Retype the records below from their first line through the line containing "let ceil := min", and include nothing else.

**MATERIAL SUPPLIED:**
# # #
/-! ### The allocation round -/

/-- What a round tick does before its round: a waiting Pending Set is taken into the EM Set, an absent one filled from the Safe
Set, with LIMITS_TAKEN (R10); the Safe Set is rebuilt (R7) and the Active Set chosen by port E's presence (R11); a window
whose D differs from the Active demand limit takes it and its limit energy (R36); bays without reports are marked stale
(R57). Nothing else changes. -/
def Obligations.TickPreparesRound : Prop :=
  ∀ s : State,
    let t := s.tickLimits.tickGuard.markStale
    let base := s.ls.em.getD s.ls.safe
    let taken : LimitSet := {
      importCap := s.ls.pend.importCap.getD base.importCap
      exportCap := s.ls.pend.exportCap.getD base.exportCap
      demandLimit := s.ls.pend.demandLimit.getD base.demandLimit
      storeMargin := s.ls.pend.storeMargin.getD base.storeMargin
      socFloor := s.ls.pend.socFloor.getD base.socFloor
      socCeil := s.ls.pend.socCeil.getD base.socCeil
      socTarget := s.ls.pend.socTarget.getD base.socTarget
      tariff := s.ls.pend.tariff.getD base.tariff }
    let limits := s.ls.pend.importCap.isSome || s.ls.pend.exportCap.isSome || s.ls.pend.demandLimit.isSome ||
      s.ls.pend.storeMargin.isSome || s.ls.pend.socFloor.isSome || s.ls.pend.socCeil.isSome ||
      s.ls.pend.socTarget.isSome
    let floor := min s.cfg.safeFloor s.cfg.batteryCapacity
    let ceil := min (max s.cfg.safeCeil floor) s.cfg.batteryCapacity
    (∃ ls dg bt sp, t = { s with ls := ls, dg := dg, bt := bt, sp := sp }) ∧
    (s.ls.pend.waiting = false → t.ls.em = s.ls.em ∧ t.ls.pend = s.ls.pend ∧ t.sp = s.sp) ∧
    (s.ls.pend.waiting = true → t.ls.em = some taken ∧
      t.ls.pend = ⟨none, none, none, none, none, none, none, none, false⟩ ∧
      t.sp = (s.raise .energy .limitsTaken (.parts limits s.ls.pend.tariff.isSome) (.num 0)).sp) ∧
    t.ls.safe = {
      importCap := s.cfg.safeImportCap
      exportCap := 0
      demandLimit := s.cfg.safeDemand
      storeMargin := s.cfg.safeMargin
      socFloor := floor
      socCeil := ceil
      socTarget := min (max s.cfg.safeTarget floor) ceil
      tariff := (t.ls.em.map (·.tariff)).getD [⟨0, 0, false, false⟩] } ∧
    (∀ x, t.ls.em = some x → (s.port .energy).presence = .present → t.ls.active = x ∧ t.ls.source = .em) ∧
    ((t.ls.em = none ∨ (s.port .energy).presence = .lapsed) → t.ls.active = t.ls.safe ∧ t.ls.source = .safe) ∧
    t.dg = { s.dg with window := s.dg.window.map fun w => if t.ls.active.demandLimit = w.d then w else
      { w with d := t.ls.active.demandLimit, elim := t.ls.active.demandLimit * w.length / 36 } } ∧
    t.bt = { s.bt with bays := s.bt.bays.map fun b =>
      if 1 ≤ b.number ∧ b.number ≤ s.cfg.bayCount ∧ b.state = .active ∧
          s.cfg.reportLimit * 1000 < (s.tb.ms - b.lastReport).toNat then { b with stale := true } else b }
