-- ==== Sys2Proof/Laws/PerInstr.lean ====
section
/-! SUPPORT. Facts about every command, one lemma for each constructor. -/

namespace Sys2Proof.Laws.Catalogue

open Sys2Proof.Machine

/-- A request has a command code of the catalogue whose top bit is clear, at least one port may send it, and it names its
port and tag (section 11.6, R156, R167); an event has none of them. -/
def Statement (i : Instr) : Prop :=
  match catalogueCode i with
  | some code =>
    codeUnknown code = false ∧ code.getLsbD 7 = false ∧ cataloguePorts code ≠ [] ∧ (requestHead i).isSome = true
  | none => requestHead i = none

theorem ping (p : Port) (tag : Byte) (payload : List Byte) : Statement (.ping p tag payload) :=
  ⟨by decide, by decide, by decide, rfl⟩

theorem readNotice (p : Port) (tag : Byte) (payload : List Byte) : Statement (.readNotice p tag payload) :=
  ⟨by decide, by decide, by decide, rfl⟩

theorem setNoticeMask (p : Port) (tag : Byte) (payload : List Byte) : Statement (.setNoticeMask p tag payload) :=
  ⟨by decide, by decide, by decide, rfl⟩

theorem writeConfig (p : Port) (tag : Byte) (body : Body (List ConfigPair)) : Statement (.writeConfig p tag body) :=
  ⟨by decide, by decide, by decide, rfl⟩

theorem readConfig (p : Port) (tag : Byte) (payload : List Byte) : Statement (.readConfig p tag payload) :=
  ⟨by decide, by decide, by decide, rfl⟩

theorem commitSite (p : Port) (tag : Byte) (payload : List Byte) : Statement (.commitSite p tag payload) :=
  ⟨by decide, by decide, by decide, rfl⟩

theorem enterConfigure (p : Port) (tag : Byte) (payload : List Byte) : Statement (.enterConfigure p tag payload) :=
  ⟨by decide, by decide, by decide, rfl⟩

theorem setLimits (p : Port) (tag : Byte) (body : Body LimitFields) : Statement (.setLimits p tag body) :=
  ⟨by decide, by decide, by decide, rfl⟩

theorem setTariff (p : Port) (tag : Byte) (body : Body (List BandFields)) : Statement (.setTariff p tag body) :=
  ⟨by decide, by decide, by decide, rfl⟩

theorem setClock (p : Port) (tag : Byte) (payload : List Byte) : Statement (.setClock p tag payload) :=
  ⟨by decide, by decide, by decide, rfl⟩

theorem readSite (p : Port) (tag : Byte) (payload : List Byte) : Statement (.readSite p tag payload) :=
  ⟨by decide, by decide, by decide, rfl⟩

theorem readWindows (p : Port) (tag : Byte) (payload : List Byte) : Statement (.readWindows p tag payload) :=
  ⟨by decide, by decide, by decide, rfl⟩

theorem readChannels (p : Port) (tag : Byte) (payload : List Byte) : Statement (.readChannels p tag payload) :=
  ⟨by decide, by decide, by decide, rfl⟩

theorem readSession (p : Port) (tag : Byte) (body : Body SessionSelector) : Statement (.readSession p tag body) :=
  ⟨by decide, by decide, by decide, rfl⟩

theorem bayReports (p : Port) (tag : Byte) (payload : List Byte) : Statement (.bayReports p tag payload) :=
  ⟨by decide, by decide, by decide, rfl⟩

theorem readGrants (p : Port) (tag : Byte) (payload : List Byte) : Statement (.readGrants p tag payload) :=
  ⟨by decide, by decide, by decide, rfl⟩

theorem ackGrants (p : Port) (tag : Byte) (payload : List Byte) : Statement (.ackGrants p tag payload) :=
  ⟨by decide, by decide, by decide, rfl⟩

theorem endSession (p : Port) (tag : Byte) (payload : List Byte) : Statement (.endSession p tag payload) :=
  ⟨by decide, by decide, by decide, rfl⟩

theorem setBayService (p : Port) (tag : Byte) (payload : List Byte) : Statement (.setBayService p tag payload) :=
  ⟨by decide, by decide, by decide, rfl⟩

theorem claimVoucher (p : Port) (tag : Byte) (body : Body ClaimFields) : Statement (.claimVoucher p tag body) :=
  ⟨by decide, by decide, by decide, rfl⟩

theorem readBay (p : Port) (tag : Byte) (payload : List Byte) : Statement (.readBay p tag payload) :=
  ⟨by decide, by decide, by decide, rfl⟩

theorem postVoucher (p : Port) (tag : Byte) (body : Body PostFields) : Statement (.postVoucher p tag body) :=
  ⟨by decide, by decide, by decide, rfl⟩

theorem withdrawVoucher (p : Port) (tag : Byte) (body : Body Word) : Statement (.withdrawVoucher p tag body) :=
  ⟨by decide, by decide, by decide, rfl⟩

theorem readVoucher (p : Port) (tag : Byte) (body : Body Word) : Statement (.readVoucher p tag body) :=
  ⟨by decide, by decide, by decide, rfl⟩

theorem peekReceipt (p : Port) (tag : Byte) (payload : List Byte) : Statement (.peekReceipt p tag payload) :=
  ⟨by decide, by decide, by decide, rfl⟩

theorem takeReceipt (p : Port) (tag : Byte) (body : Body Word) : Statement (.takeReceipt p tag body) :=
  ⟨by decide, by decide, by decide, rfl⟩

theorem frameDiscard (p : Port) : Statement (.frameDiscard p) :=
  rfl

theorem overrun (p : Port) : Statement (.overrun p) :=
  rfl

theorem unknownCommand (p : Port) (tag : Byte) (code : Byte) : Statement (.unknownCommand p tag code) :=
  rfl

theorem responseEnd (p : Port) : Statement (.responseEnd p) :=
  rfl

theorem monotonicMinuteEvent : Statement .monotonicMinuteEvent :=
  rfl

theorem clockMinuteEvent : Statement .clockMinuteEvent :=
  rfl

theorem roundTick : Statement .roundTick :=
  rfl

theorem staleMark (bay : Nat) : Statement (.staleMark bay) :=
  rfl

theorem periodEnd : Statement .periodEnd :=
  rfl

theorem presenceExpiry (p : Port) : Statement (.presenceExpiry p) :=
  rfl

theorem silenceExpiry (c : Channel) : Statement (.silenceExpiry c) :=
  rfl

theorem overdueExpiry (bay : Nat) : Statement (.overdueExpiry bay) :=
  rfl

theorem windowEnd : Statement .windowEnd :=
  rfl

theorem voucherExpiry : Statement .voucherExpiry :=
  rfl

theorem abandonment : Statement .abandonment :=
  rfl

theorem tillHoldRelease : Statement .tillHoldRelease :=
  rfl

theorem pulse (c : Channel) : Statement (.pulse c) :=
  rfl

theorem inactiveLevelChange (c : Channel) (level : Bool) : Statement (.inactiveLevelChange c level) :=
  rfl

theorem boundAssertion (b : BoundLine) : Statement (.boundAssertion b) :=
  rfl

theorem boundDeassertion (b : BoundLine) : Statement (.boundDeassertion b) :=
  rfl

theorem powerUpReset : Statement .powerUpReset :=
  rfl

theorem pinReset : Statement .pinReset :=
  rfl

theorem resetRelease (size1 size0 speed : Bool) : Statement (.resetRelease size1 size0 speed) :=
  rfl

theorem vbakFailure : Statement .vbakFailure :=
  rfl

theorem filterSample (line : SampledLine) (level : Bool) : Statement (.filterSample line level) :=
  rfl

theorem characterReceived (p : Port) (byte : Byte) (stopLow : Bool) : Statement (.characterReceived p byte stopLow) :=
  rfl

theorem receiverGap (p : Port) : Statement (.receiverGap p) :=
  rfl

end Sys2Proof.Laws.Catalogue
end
# # #
**ANSWER AREA:**
/-! ### The allocation round -/

/-- What a round tick does before its round: a waiting Pending Set is taken into the EM Set, an absent one filled from the Safe
Set, with LIMITS_TAKEN (R10); the Safe Set is rebuilt (R7) and the Active Set chosen by port E's presence (R11); a window
whose D differs from the Active demand limit takes it and its limit energy (R36); bays without reports are marked stale
(R57). Nothing else changes. -/
def Obligations.TickPreparesRound : Prop :=
  ∀ s : State,
    let t := s.tickLimits.tickGuard.markStale
    let base := s.ls.em.getD s.ls.safe
    let taken : LimitSet := {
      importCap := s.ls.pend.importCap.getD base.importCap
      exportCap := s.ls.pend.exportCap.getD base.exportCap
      demandLimit := s.ls.pend.demandLimit.getD base.demandLimit
      storeMargin := s.ls.pend.storeMargin.getD base.storeMargin
      socFloor := s.ls.pend.socFloor.getD base.socFloor
      socCeil := s.ls.pend.socCeil.getD base.socCeil
      socTarget := s.ls.pend.socTarget.getD base.socTarget
      tariff := s.ls.pend.tariff.getD base.tariff }
    let limits := s.ls.pend.importCap.isSome || s.ls.pend.exportCap.isSome || s.ls.pend.demandLimit.isSome ||
      s.ls.pend.storeMargin.isSome || s.ls.pend.socFloor.isSome || s.ls.pend.socCeil.isSome ||
      s.ls.pend.socTarget.isSome
    let floor := min s.cfg.safeFloor s.cfg.batteryCapacity
    let ceil := min (max s.cfg.safeCeil floor) s.cfg.batteryCapacity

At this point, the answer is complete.